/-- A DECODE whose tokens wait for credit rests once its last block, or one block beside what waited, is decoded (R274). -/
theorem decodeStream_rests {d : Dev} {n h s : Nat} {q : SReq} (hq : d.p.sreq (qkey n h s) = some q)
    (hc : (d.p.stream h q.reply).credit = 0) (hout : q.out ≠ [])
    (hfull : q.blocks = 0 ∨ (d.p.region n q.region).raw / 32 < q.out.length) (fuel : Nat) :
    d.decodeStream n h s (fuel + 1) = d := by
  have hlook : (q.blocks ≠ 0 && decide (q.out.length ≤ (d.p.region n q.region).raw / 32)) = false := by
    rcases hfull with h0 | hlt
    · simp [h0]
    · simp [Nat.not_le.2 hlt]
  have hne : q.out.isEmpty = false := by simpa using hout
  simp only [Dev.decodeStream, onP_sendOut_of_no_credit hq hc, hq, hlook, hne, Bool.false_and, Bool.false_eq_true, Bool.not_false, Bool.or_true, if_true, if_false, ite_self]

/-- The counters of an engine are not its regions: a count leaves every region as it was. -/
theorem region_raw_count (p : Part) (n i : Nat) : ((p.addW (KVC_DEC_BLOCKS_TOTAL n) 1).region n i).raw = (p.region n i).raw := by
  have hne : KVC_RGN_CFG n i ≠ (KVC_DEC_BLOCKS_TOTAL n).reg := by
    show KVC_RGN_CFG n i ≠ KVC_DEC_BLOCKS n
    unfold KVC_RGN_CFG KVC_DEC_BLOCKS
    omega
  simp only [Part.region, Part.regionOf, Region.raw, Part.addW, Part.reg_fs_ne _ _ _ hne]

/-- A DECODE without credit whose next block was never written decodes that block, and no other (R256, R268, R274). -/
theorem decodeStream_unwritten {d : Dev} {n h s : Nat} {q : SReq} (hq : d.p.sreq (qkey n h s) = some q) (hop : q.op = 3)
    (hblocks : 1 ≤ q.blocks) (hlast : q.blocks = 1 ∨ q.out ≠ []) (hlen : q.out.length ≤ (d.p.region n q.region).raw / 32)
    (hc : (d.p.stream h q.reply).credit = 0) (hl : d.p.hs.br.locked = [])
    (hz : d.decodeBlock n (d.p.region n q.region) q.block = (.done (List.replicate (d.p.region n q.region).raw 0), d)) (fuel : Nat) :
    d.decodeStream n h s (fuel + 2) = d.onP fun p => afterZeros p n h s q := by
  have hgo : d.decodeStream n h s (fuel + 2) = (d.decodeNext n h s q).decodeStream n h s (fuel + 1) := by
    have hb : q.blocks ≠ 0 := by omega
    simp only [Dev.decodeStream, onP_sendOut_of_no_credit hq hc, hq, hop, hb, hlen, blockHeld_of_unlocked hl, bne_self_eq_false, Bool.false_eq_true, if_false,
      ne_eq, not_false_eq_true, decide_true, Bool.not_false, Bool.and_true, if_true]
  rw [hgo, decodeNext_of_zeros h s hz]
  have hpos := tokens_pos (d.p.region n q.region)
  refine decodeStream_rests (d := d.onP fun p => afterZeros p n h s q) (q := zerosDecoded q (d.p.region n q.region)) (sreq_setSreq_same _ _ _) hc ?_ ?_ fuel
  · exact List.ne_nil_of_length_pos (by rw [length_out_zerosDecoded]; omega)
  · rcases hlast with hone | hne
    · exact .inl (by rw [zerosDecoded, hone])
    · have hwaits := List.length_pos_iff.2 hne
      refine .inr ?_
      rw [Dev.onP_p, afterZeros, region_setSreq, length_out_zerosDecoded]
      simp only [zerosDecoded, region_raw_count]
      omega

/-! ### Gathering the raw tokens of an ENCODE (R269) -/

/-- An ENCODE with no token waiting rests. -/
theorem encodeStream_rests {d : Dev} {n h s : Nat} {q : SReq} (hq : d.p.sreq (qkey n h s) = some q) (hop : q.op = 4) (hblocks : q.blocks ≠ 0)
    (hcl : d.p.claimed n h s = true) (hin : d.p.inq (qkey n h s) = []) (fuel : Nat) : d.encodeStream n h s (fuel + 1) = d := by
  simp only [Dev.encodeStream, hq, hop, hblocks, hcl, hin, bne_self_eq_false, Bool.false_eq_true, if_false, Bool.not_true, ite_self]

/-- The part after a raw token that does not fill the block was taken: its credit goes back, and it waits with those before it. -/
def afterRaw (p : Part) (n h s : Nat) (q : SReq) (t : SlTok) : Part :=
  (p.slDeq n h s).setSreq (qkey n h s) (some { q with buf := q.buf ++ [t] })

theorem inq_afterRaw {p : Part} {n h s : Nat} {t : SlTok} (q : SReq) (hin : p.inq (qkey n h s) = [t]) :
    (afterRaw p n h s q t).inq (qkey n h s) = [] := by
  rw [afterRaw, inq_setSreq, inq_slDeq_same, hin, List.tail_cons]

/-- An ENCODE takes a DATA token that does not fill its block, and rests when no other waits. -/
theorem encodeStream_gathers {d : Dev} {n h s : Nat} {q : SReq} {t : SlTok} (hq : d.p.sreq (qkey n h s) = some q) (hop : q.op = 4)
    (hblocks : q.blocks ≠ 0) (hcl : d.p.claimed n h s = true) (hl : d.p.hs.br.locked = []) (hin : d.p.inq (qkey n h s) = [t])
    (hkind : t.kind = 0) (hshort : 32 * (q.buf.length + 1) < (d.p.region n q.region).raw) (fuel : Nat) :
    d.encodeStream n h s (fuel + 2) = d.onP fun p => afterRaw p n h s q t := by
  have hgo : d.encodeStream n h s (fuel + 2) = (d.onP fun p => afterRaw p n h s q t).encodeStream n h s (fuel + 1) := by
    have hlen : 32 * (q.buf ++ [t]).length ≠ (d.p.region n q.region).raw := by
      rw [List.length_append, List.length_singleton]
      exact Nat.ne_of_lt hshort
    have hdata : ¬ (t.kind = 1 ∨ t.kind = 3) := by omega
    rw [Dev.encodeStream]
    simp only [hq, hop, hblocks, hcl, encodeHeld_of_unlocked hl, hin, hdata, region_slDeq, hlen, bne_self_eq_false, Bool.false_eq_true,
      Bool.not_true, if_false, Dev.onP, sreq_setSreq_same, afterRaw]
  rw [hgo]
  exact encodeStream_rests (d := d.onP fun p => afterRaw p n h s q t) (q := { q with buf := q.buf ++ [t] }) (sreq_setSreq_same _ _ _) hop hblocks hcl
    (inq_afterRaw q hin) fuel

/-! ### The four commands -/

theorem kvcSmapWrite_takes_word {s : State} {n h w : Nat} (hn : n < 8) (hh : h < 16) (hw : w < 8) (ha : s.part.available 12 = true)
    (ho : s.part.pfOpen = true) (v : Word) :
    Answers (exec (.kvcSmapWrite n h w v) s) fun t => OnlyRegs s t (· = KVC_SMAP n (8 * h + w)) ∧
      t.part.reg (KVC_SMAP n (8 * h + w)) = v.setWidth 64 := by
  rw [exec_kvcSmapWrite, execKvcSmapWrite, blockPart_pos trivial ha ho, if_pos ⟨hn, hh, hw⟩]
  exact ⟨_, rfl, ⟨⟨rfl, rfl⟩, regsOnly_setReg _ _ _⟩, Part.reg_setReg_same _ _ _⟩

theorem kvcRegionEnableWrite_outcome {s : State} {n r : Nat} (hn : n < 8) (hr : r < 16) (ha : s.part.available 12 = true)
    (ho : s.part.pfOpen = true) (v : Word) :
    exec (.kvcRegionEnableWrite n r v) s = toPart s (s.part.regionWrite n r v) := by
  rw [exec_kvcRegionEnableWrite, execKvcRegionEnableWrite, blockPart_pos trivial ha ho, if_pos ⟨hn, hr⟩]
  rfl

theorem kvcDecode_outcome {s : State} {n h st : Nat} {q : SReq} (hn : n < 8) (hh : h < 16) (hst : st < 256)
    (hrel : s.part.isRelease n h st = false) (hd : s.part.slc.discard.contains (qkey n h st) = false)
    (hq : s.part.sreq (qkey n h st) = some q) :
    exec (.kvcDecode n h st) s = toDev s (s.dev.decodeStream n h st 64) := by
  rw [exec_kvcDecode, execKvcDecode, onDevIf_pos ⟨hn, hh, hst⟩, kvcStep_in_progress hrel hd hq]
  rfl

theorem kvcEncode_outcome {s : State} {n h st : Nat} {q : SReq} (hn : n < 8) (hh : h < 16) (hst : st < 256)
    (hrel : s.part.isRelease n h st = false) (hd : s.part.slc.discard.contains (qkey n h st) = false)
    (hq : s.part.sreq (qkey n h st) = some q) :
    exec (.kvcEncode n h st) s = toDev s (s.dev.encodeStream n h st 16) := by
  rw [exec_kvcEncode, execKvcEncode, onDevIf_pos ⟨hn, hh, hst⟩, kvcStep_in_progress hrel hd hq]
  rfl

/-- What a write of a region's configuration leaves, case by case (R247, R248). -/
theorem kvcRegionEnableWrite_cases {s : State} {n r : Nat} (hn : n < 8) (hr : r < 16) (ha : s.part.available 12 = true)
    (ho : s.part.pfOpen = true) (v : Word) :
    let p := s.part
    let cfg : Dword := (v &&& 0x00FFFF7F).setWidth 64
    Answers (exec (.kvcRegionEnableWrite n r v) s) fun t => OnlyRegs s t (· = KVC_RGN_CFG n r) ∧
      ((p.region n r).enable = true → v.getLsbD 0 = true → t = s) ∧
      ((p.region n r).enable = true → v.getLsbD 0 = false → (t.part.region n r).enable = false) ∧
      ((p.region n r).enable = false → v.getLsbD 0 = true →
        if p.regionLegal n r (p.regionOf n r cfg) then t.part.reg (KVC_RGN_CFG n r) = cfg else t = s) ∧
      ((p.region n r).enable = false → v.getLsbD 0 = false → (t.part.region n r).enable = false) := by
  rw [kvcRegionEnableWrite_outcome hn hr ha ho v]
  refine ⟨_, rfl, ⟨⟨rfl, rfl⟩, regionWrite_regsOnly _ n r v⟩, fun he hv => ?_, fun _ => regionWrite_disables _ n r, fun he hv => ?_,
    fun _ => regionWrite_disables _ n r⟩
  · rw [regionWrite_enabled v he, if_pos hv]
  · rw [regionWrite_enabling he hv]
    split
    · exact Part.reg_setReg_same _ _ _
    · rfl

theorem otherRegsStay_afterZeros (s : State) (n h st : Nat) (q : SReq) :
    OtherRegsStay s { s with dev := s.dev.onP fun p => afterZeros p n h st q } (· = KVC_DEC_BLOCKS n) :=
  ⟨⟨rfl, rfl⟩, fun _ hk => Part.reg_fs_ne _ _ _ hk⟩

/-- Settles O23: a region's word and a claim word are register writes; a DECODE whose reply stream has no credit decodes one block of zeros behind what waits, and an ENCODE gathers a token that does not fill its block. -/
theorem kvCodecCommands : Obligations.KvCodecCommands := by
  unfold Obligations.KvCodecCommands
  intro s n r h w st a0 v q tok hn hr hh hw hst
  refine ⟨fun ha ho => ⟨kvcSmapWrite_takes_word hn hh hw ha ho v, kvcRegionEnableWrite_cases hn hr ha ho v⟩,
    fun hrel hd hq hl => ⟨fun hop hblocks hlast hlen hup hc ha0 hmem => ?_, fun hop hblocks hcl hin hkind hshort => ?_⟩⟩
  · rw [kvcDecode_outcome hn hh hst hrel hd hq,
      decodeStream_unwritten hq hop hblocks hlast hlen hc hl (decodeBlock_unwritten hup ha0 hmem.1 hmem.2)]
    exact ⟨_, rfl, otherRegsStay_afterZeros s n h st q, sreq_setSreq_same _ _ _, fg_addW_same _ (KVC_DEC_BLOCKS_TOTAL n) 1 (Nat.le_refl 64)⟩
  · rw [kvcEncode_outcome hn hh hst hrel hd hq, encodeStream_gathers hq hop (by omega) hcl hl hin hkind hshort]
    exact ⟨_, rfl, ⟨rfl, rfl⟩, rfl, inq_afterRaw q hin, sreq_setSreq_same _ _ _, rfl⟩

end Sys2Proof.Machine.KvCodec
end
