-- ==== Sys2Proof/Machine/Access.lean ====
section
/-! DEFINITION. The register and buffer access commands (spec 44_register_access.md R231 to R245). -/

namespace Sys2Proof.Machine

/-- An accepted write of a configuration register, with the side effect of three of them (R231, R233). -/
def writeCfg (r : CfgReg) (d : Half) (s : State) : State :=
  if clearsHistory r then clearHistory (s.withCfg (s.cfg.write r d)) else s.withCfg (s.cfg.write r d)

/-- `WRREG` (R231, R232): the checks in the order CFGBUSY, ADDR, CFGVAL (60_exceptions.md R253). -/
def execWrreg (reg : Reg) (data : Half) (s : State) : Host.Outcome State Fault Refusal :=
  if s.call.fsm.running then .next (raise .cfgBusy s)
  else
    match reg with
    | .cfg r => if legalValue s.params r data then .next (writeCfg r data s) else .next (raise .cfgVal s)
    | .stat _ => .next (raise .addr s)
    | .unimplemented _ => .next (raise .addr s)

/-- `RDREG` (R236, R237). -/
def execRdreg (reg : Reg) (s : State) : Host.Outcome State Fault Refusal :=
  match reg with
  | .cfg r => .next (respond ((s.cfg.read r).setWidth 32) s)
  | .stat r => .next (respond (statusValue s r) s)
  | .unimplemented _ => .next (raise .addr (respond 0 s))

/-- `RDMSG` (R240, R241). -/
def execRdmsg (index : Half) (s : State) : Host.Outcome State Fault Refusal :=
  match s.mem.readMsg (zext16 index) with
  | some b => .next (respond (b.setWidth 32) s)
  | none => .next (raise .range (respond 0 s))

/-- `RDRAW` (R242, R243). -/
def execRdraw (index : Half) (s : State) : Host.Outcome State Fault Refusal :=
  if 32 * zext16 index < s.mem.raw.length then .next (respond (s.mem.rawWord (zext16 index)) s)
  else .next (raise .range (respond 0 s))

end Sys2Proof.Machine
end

----

*TASK OBJECTIVE:* Out of the entries above, write out only the lines between the line holding "if clearsHistory r" and the line holding "def execWrreg (reg", inclusive, each exactly as given.

*TASK RESPONSE:*
  if clearsHistory r then clearHistory (s.withCfg (s.cfg.write r d)) else s.withCfg (s.cfg.write r d)

/-- `WRREG` (R231, R232): the checks in the order CFGBUSY, ADDR, CFGVAL (60_exceptions.md R253). -/
def execWrreg (reg : Reg) (data : Half) (s : State) : Host.Outcome State Fault Refusal :=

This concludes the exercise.